Mit der Gründung des Kolonial-Wirtschaftlichen Komitees unter der
glücklichen und ersprießlichen Leitung von Karl Supf
begann eine gründliche Behandlung und Bearbeitung aller
kolonialwirtschaftlichen Fragen, die nach dem politischen Umschwung im Jahre
1907 in wenigen Jahren unsere Kolonien einer wirtschaftlichen Blüte
entgegenführte, die 1914 durch den Weltkrieg jäh unterbrochen
wurde.
Um die weitgesteckten Ziele zu erreichen, das sind "die Grundlagen für die
Erschließung und Entwicklung unserer Kolonien zu schaffen", wurden nach
gründlicher Vorbereitung eine große Zahl von Expeditionen und
Studienreisen ausgerüstet, zum großen Teil auch vom
Kolonial-Wirtschaftlichen Komitee finanziert, Unterstützungen
wirtschaftlicher Unternehmungen in Afrika gewährt und die heimische
Industrie und Wissenschaft sowie auch die Pflanzer und Farmer in den Kolonien
durch Preisaufgaben angeregt, sich für die Lösung ganz bestimmter
wichtiger wirtschaftlicher Aufgaben einzusetzen.
Von besonderer
Dringlichkeit war um die Wende des Jahrhunderts die
Beschaffung des Rohstoffes "Baumwolle" geworden. In fast allen
Industrieländern gab es um diese Zeit eine "Baumwollfrage".
Das Komitee hat sich
daher dieses Punktes ganz besonders angenommen. Durch
Einstellung von Sachverständigen, Gründung und
Unterstützung von Versuchsstationen, durch Beschaffung und Verteilung
von Saatgut, durch Gewährung von Anbauprämien und
Preisgarantien, durch Überlassung vollständiger
Entkörnungsanlagen, ja, sogar durch Bereitstellung einer Beihilfe zum Bau
einer Kleinbahn im Lindibezirk
(Deutsch-Ostafrika) wurde die Baumwollkultur gefördert. Die
Maßnahmen in der Förderung der Baumwollkultur haben zu guten,
allgemein anerkannten Erfolgen geführt, was besonders daraus hervorgeht,
daß nach dem Muster des KWK. 1902 die "British Cotton
Growing Association" und 1903 in Frankreich und Belgien
ähnliche Organisationen gegründet wurden. Die
da- [421] mals von deutscher
Seite bereits geleisteten erfolgreichen Arbeiten waren also vorbildlich auch
für Nationen, die schon viel länger Kolonialwirtschaft getrieben
haben.
Zweifelsohne
gründet sich auch heute noch die Wirtschaft in
unseren unter Mandat stehenden Kolonien auf die Arbeiten, die während
der deutschen Verwaltung geleistet wurden. Namentlich sei in dieser Beziehung
des Sisals in Deutsch-Ostafrika gedacht, mit dessen Einführung
und Kultur das KWK. aufs engste verknüpft ist. Heute ist der Sisalhanf das
Hauptausfuhrerzeugnis Deutsch-Ostafrikas.

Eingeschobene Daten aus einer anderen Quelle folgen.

-- ==== Sys2Proof/Machine/RegWrite.lean ====
section
/-! DEFINITION. Register writes: the effect of each writable register and the half-access rules (R7–R10, R29, R150, R184, R185, R221–R225, R239, R253, R254, R288–R290, R313, R319, R320, R325, R326, R328, R332, R337, R344, R352, R366, R378, R390, R396, R399–R401, R414, R418, R424, R425, R428, R431–R434, R453). -/

namespace Sys2Proof.Machine

/-- Bits of `old` that a write of ones does not clear (RW1C of R7). -/
def clearOnes (old ones : Nat) : Nat := old ^^^ (old &&& ones)

-- GLB

/-- GLB_VF_PORT (R328, R332): a SWITCH asked for stands until it is made or refused. -/
def writeVfPort (s : State) (n v : Nat) : State :=
  if !(partOf s n).vd.used then s
  else modVf s n (fun x => { x with
    switchReq := x.switchReq || bitOf v 31, refused := x.refused && !bitOf v 10, failedOver := x.failedOver && !bitOf v 9 })

/-- GLB_MIG_CTL (R337, R453). -/
def writeMigCtl (s : State) (v : Nat) : State :=
  let op := bits v 11 8
  if s.glb.migGo then s
  else
    let s := { s with glb := { s.glb with migOp := op, migPart := bits v 5 0 } }
    if !bitOf v 31 then s
    else if op = 0 || op > 5 then { s with glb := { s.glb with migStatus := sBadPacket } }
    else { s with glb := { s.glb with migGo := true } }

/-- A store that a virtual device names: its registers are locked (R344). -/
def storeNamed (s : State) (h : Nat) : Bool := s.parts.any (fun x => x.2.vd.used && x.2.vd.store == h + 1)

/-- The RW fields of register `i` of a GLB_STORE (R344). -/
def storeFields (i v : Nat) : Nat :=
  match i with
  | 0 => v / 4096 * 4096 + v % 16
  | 1 => v / 4096 * 4096
  | 2 | 3 => v / 4 * 4
  | 4 => bits v 63 63 * 2 ^ 63 + v % 2 ^ 40
  | _ => v

def modMbx (s : State) (port n : Nat) (f : Mbx → Mbx) : State := { s with glb := { s.glb with mbx := tabMod {} s.glb.mbx (64 * port + n) f } }

def glbWrite (s : State) (o v : Nat) : State :=
  if inArray o 0x1100 4 64 then writeVfPort s ((o - 0x1100) / 4) v
  else if o = 0x1200 then writeMigCtl s v
  else if o = 0x1310 then outState s (execGlbMbxDone (bits v 6 6) (bits v 5 0) s)
  else if inArray o 0x2000 0x8000 2 then
    let x := (o - 0x2000) % 512
    if x < 0x100 then s
    else modMbx s ((o - 0x2000) / 0x8000) ((o - 0x2000) % 0x8000 / 512) (fun m => { m with rep := tabPut m.rep (x - 0x100) (natBytes 4 v) })
  else s

def glbWriteWide (s : State) (o v : Nat) : State :=
  let g := s.glb
  if o = 0x1208 then { s with glb := { g with migImage := v / 4096 * 4096 } }
  else if o = 0x1210 then { s with glb := { g with migLen := v % 2 ^ 40 } }
  else if inArray o 0x1300 8 2 then
    { s with glb := { g with pend := tabMod 0 g.pend ((o - 0x1300) / 8) (fun x => BitVec.ofNat 64 (clearOnes x.toNat v)) } }
  else if inArray o 0x1400 64 16 then
    (if storeNamed s ((o - 0x1400) / 64) then s
     else { s with glb := { g with store := tabSet 0 g.store ((o - 0x1400) / 8) (BitVec.ofNat 64 (storeFields ((o - 0x1400) % 64 / 8) v)) } })
  else s

-- CQ

/-- CQ_CTL (R253, R453). -/
def writeCqCtl (s : State) (v : Nat) : State :=
  let op := bits v 3 0
  let queue := bits v 6 4
  let func := bits v 14 8
  if s.cq.go then s
  else
    let s := { s with cq := { s.cq with op, queue, func } }
    if !bitOf v 31 then s
    else if op = 0 || op > 4 || queue > 5 || func > 64 then { s with cq := { s.cq with status := sBadPacket } }
    else { s with cq := { s.cq with go := true } }

/-- A doorbell page (R221, R223, R224). -/
def doorbellWrite (s : State) (f q port x v : Nat) : State :=
  if x = 0 then outState s (execSqTailWrite f q port (BitVec.ofNat 32 v) s)
  else if x = 4 then outState s (execCqHeadWrite f q port (BitVec.ofNat 32 v) s)
  else s

def cqWrite (s : State) (port o v : Nat) : State :=
  let c := s.cq
  if o = 0x10 then writeCqCtl s v
  else if o = 0x14 then { s with cq := { c with ctxArg := v % 2 ^ 16 } }
  else if o = 0x20 then { s with cq := { c with event := clearOnes c.event v } }
  else if inArray o 0x8000 0x1000 6 then doorbellWrite s 64 ((o - 0x8000) / 0x1000) port (o % 0x1000) v
  else s

def cqWriteWide (s : State) (o v : Nat) : State :=
  let c := s.cq
  if o = 0x28 then { s with cq := { c with lostMask := clearOnes c.lostMask v } }
  else if o = 0x30 then outState s (execFenceSignal 64 (BitVec.ofNat 64 v) s)
  else if inArray o 0x40 8 8 then { s with cq := { c with qdesc := tabSet 0 c.qdesc ((o - 0x40) / 8) (BitVec.ofNat 64 v) } }
  else s

-- ATL, SUR, MEM

/-- ATL_CTL (R289, R453). -/
def writeAtlCtl (s : State) (v : Nat) : State :=
  let op := bits v 3 0
  if s.atl.go then s
  else
    let s := { s with atl := { s.atl with op } }
    if !bitOf v 31 then s
    else if op = 0 || op > 5 then { s with atl := { s.atl with status := sBadPacket } }
    else { s with atl := { s.atl with go := true } }

def atlWrite (s : State) (o v : Nat) : State :=
  if o = 0x8 then { s with atl := { s.atl with event := clearOnes s.atl.event v } }
  else if o = 0x10 then writeAtlCtl s v
  else s

def atlWriteWide (s : State) (o v : Nat) : State :=
  if o = 0x18 then { s with atl := { s.atl with desc := v / 64 * 64 } } else s

def surWrite (s : State) (o v : Nat) : State :=
  if o = 0x8 then { s with sur := { s.sur with overflow := s.sur.overflow && !bitOf v 31 } }
  else if o = 0x10 then
    (if bitOf v 31 then outState s (execSurAtcInv (bits v 9 9) (bitOf v 8) (bits v 6 0) s)
     else { s with sur := { s.sur with invPort := bitOf v 9, invAll := bitOf v 8, invFn := bits v 6 0 } })
  else s

/-- A value limited to a field's bounds (R150, R399, R414). -/
def limited (lo hi v : Nat) : Nat := Nat.max lo (Nat.min hi v)

def patrolWrite (s : State) (o v : Nat) : State := if o = 0 then { s with patrolH := limited 1 24 (bits v 7 0) } else s

-- LNK

/-- LNK_CTL (R297, R319, R320): a link that is a slice of a partition is not disabled. A link no longer held is DOWN until it trains (DESIGN CHOICE,
log 80). -/
def writeLinkCtl (s : State) (k v : Nat) : State :=
  let l := linkOf s k
  if bitOf v 30 && !l.disable && (sliceOf s (448 + k)).state = .assigned then { s with fab := { s.fab with event := s.fab.event ||| 16 } }
  else
    let s := if bitOf v 30 = l.disable then s
      else if l.disable then setLink (modLink s k (fun l => { l with disable := false })) k 0 0
      else setLink (modLink s k (fun l => { l with disable := true, retrain := false })) k 5 0
    if bitOf v 31 then outState s (execRetrain k s) else s

def lnkWrite (s : State) (o v : Nat) : State :=
  if o = 8 then outState s (execLnkModidWrite (BitVec.ofNat 32 v) s)
  else if o = 0x10 then { s with fab := { s.fab with event := clearOnes s.fab.event v } }
  else if inArray o 0x1000 64 24 && (o - 0x1000) % 64 = 4 then writeLinkCtl s ((o - 0x1000) / 64) v
  else s

-- PWR

/-- PWR_CLK.TARGET_MHZ (R29, R401, R414): a cluster whose clock stood at its target follows it; one that is held below follows it only downward
(DEDUCED, log 78). -/
def writeClock (s : State) (c v : Nat) : State :=
  let t := limited 600 2100 (bits v 11 0) / 25 * 25
  let x := clusterOf s c
  let f := if clockDue x = x.clkTarget then t else Nat.min (clockDue x) t
  capReasons (setClock (modCluster s c (fun y => { y with clkTarget := t })) c f)

/-- PWR_ISSUE.LIMIT (R400, R414): the rate in force is at most the limit. -/
def writeIssue (s : State) (c v : Nat) : State :=
  let m := limited 8 64 (bits v 14 8)
  capReasons (modCluster s c (fun y => { y with limit := m, rate := Nat.min y.rate m, drooping := y.drooping.map (Nat.min m) }))

def pwrWrite (s : State) (o v : Nat) : State :=
  if o = 4 then capReasons { s with pwr := { s.pwr with driverW := limited 1500 4000 (bits v 12 0) } }
  else if o = 8 then capReasons { s with pwr := { s.pwr with extW := limited 1500 4000 (bits v 12 0) } }
  else if o = 0x88 then { s with pwr := { s.pwr with stepped := s.pwr.stepped && !bitOf v 29 } }
  else if inArray o 0x100 4 64 then writeClock s ((o - 0x100) / 4) v
  else if inArray o 0x200 4 64 then writeIssue s ((o - 0x200) / 4) v
  else s

-- OBS

/-- TRC_TRIG (R425, R428). -/
def writeTrig (s : State) (t v : Nat) : State :=
  let s := modTrace s t (fun y => { y with trig := bits v 30 28 * 2 ^ 28 + bits v 23 13 * 2 ^ 13 })
  if bitOf v 31 then outState s (execTraceTrigger t 4 s) else s

/-- TRC_CIDX (R424): ring space is freed and staged records enter. -/
def writeTrcCidx (s : State) (t v : Nat) : State :=
  let s := modTrace s t (fun y => { y with cidx := v })
  if (traceOf s t).state = 0 || (traceOf s t).state = 3 then s else traceDrain t (traceOf s t).staged.length s

def obsWrite (s : State) (o v : Nat) : State :=
  let t := (o - 0x4000) / 64
  let x := (o - 0x4000) % 64
  if !inArray o 0x4000 64 8 then s
  else if x = 0 then outState s (execTrcCtlEnable t (BitVec.ofNat 32 v) s)
  else if x = 0x24 then writeTrcCidx s t v
  else if x = 0x28 then writeTrig s t v
  else s

def obsWriteWide (s : State) (o v : Nat) : State :=
  let t := (o - 0x4000) / 64
  let x := (o - 0x4000) % 64
  if !inArray o 0x4000 64 8 then s
  else if x = 8 then modTrace s t (fun y => { y with types := BitVec.ofNat 64 v })
  else if x = 0x10 then modTrace s t (fun y => { y with parts := BitVec.ofNat 64 v })
  else if x = 0x18 then modTrace s t (fun y => { y with ring := v / 4096 * 4096, log2 := bits v 4 0 })
  else s

-- ERR

/-- ERR_RING_BASE (R396): a LOG2 other than 0 and 8 to 16 is ignored. A ring that is enabled takes the records written from then on (DEDUCED, log 85). -/
def writeRingBase (s : State) (v : Nat) : State :=
  let g := bits v 4 0
  let g := if g = 0 || (8 ≤ g && g ≤ 16) then g else s.err.ringLog2
  { s with err := { s.err with
    ringBase := v / 4096 * 4096, ringLog2 := g, ringRseq := if s.err.ringLog2 = 0 then s.nv.rseq else s.err.ringRseq } }

def errWrite (s : State) (o v : Nat) : State :=
  let e := s.err
  if o = 4 then { s with err := { e with gap := e.gap && !bitOf v 31, wrap := e.wrap && !bitOf v 30, cidxLog := e.cidxLog && !bitOf v 28 } }
  else if o = 0x1C then outState s (execErrRingCidxWrite (BitVec.ofNat 32 v) s)
  else if o = 0x20 then
    (if bitOf v 31 then outState s (execErrHang (bits v 5 0) s) else { s with err := { e with hangPart := bits v 5 0 } })
  else s

/-- The writes of ERR_RING_BASE, ERR_DUMP and ERR_DUMP_DEST (R390, R396). -/
def errWriteWide (s : State) (o v : Nat) : State :=
  let e := s.err
  if o = 0x10 then writeRingBase s v
  else if o = 0x28 then { s with err := { e with dumpValid := e.dumpValid && !bitOf v 0 } }
  else if o = 0x30 then
    (if bitOf v 0 then outState s (execErrDumpDest (BitVec.ofNat 64 v) s) else { s with err := { e with dumpDest := v / 4096 * 4096 } })
  else s

-- SEC

/-- SEC_MBX_CTL (R366, R453) (DEDUCED, log 84). -/
def writeMbxCtl (s : State) (v : Nat) : State :=
  let op := bits v 3 0
  if s.sec.mbxGo then s
  else
    let s := { s with sec := { s.sec with mbxOp := op } }
    if !bitOf v 31 then s
    else if op = 0 || op > 4 then { s with sec := { s.sec with mbxStatus := sBadPacket } }
    else { s with sec := { s.sec with mbxGo := true } }

def secWrite (s : State) (o v : Nat) : State := if o = 0x10 then writeMbxCtl s v else s

def secWriteWide (s : State) (o v : Nat) : State :=
  if inArray o 0x18 8 4 && !s.sec.mbxGo then { s with sec := { s.sec with mbxArg := tabSet 0 s.sec.mbxArg ((o - 0x18) / 8) (BitVec.ofNat 64 v) } }
  else s

-- the views

def pfWrite (s : State) (port o v : Nat) : State :=
  let x := o % 0x100000
  match o / 0x100000 with
  | 0 => glbWrite s o v
  | 1 => cqWrite s port x v
  | 2 => atlWrite s x v
  | 3 => surWrite s x v
  | 5 => patrolWrite s x v
  | 6 => lnkWrite s x v
  | 7 => pwrWrite s x v
  | 8 => obsWrite s x v
  | 9 => errWrite s x v
  | 10 => secWrite s x v
  | _ => s

def pfWriteWide (s : State) (o v : Nat) : State :=
  let x := o % 0x100000
  match o / 0x100000 with
  | 0 => glbWriteWide s o v
  | 1 => cqWriteWide s x v
  | 2 => atlWriteWide s x v
  | 8 => obsWriteWide s x v
  | 9 => errWriteWide s x v
  | 10 => secWriteWide s x v
  | _ => s

/-- VF_MBX_CTL (R325): REPLY is cleared by a 1; LEN; SEND posts the request. -/
def writeVfMbx (s : State) (port n v : Nat) : State :=
  let s := modMbx s port n (fun m => { m with reply := m.reply && !bitOf v 30, len := bits v 8 0 })
  if bitOf v 31 then outState s (execVfMbxSend port n (bits v 8 0) s) else s

def vfWrite (s : State) (port n o v : Nat) : State :=
  if o < 0x6000 then doorbellWrite s n (o / 0x1000) port (o % 0x1000) v
  else if o = 0x20000 then writeVfMbx s port n v
  else if inArray o 0x20100 4 64 then
    modMbx s port n (fun m => if m.send then m else { m with req := tabPut m.req (o - 0x20100) (natBytes 4 v) })
  else if o = 0x30048 then outState s (execVfCntSnap n s)
  else s

def vfWriteWide (s : State) (n o v : Nat) : State :=
  if o = 0x10010 then outState s (execFenceSignal n (BitVec.ofNat 64 v) s) else s

/-- The event controller's registers (R430–R434). -/
def evcWrite (s : State) (t o v : Nat) : State :=
  if o = 4 then evcLine (modEvc s t (fun x => { x with en := v })) t
  else if o = 8 then outState s (execEvcPrivSet t (BitVec.ofNat 32 v) s)
  else if o = 0x1C then outState s (execEvcEoi t (bits v 8 0) s)
  else if o = 0x20 then evcLine (modEvc s t (fun x => { x with modUs := bits v 31 16, modCount := bits v 7 0 })) t
  else if o = 0x24 then outState s (execEvcShSet t (bits v 8 0) s)
  else if inArray o 0x400 4 256 then outState s (execEvcShRouteWrite t (32 + (o - 0x400) / 4) (BitVec.ofNat 32 v) s)
  else s

def evcWriteWide (s : State) (t o v : Nat) : State :=
  if o = 0x10 then evcLine (modEvc s t (fun x => { x with prio := v })) t else s

/-- The effect of a write to the 32-bit register at `o`. -/
def writeReg (s : State) (w : View) (o v : Nat) : State :=
  match w with
  | .pf port => pfWrite s port o v
  | .vf port n => vfWrite s port n o v
  | .evc t => evcWrite s t o v

/-- The effect of a write to the 64-bit register at `o`. -/
def writeWide (s : State) (w : View) (o v : Nat) : State :=
  match w with
  | .pf _ => pfWriteWide s o v
  | .vf _ n => vfWriteWide s n o v
  | .evc t => evcWriteWide s t o v

/-- A register with WO fields: FENCE_SIGNAL (R9, R239). -/
def isWo (w : View) (o : Nat) : Bool :=
  match w with
  | .pf _ => o = 0x100030
  | .vf _ _ => o = 0x10010
  | .evc _ => false

/-- What a write of the high half alone puts in the low half: what stands there, and zeros where a 1 acts (R9). -/
def lowKept (w : View) (r : Reg) : Nat :=
  match w with
  | .pf _ => if r.base = 0x100028 || inArray r.base 0x1300 8 2 || r.base = 0x900028 then 0 else r.value % 2 ^ 32
  | _ => r.value % 2 ^ 32

/-- A 32-bit write (R9, R10). -/
def write32 (s : State) (w : View) (o v : Nat) : State :=
  match regAt s w o with
  | none => s
  | some r =>
    let h := halfFor s w r.base
    if !r.wide then writeReg (setHalf s w none) w o v
    else if o = r.base then putHalf s w { h with heldLow := some v }
    else match h.heldLow with
      | some lo => writeWide (putHalf s w { h with heldLow := none }) w r.base (v * 2 ^ 32 + lo)
      | none => if isWo w r.base then putHalf s w h else writeWide (putHalf s w h) w r.base (v * 2 ^ 32 + lowKept w r)

/-- A 64-bit write (R9, R10). -/
def write64 (s : State) (w : View) (o v : Nat) : State :=
  let halves := write32 (write32 s w o (v % 2 ^ 32)) w (o + 4) (v / 2 ^ 32)
  match regAt s w o with
  | some r => if r.wide then writeWide (setHalf s w none) w o v else halves
  | none => halves

/-- REGISTER_WRITE (R7–R10, R335). -/
def execRegisterWrite (bar func port : Nat) (offset width : Nat) (value : W64) (tbit : Bool) (s : State) : Out :=
  match viewOf s bar func port with
  | none => .next s
  | some w =>
    if !accessWidth width || accessRefused s w offset width tbit || width < 32 then .next s
    else if width = 32 then .next (write32 s w offset (value.toNat % 2 ^ 32))
    else .next (write64 s w offset value.toNat)

end Sys2Proof.Machine
end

Die Schwierigkeit der Versorgung der deutschen Industrie mit
Kautschuk und Guttapercha zu annehmbaren Preisen
hat bereits 1899/1900 dem Kolonial-Wirtschaftlichen Komitee Veranlassung zur
Ausrüstung von mehreren Expeditionen gegeben; gleichzeitig wurden
Preise ausgesetzt, und zwar zwei in Höhe von je 5000 RM. für
die innerhalb von 4 Jahren erfolgte größte und
zweckmäßigste Anpflanzung von Kautschuk in
Deutsch-Ostafrika und Togo, sowie 3000 RM. für die Auffindung
der ersten wildwachsenden Guttaperchapflanze in deutschen Kolonien, die
für Kabelzwecke brauchbares Guttapercha liefert, sowie die Entdeckung
neuer Kautschukpflanzen.
Zahlreiche andere Expeditionen und Studienreisen - die letzte fand im Jahre 1925
statt - befaßten sich mit der Erforschung wirtschaftlicher Probleme
oder sie dienten wissenschaftlichen Zwecken, zur Sammlung von Erfahrungen in
den holländischen und britischen Kolonien und zur Beschaffung des
notwendigen Pflanz- und Versuchsmaterials.
Die Expeditionen, die sich der Wirtschaft widmeten, befaßten sich teils mit
land- und forstwirtschaftlichen Fragen wie Besiedlungsfähigkeit,
Ausbeutung wirtschaftlich bedeutungsvoller Wildpflanzen (Kautschuk,
Guttapercha, Kola, Ölpalme, Gerbstoffe, Gummiarabikum,
Edelhölzer usw.), der Bekämpfung von Krankheiten und
Schädlingen, teils mit Fragen der Bewässerung und
Entwässerung, sowie Wasserbeschaffung. In Südwestafrika wurde
der Fischfluß auf die Möglichkeit der Anlage von
Tränk- und Bewässerungsanlagen hin untersucht. Den Farmern
wurde durch Ausrüstung einer Bohrkolonne mit 2 Bohrmaschinen zur
Wassererschließung praktische Hilfe geleistet. In
Deutsch-Ostafrika wurden die Bewässerungsmöglichkeiten der
wichtigsten Gebiete erforscht. Schließlich wurden Expeditionen entsandt,
die sich mit verkehrstechnischen Fragen befaßten, wie wirtschaftliche
Erkundung von Eisenbahntracen, Schiffbarkeit von Flüssen usw.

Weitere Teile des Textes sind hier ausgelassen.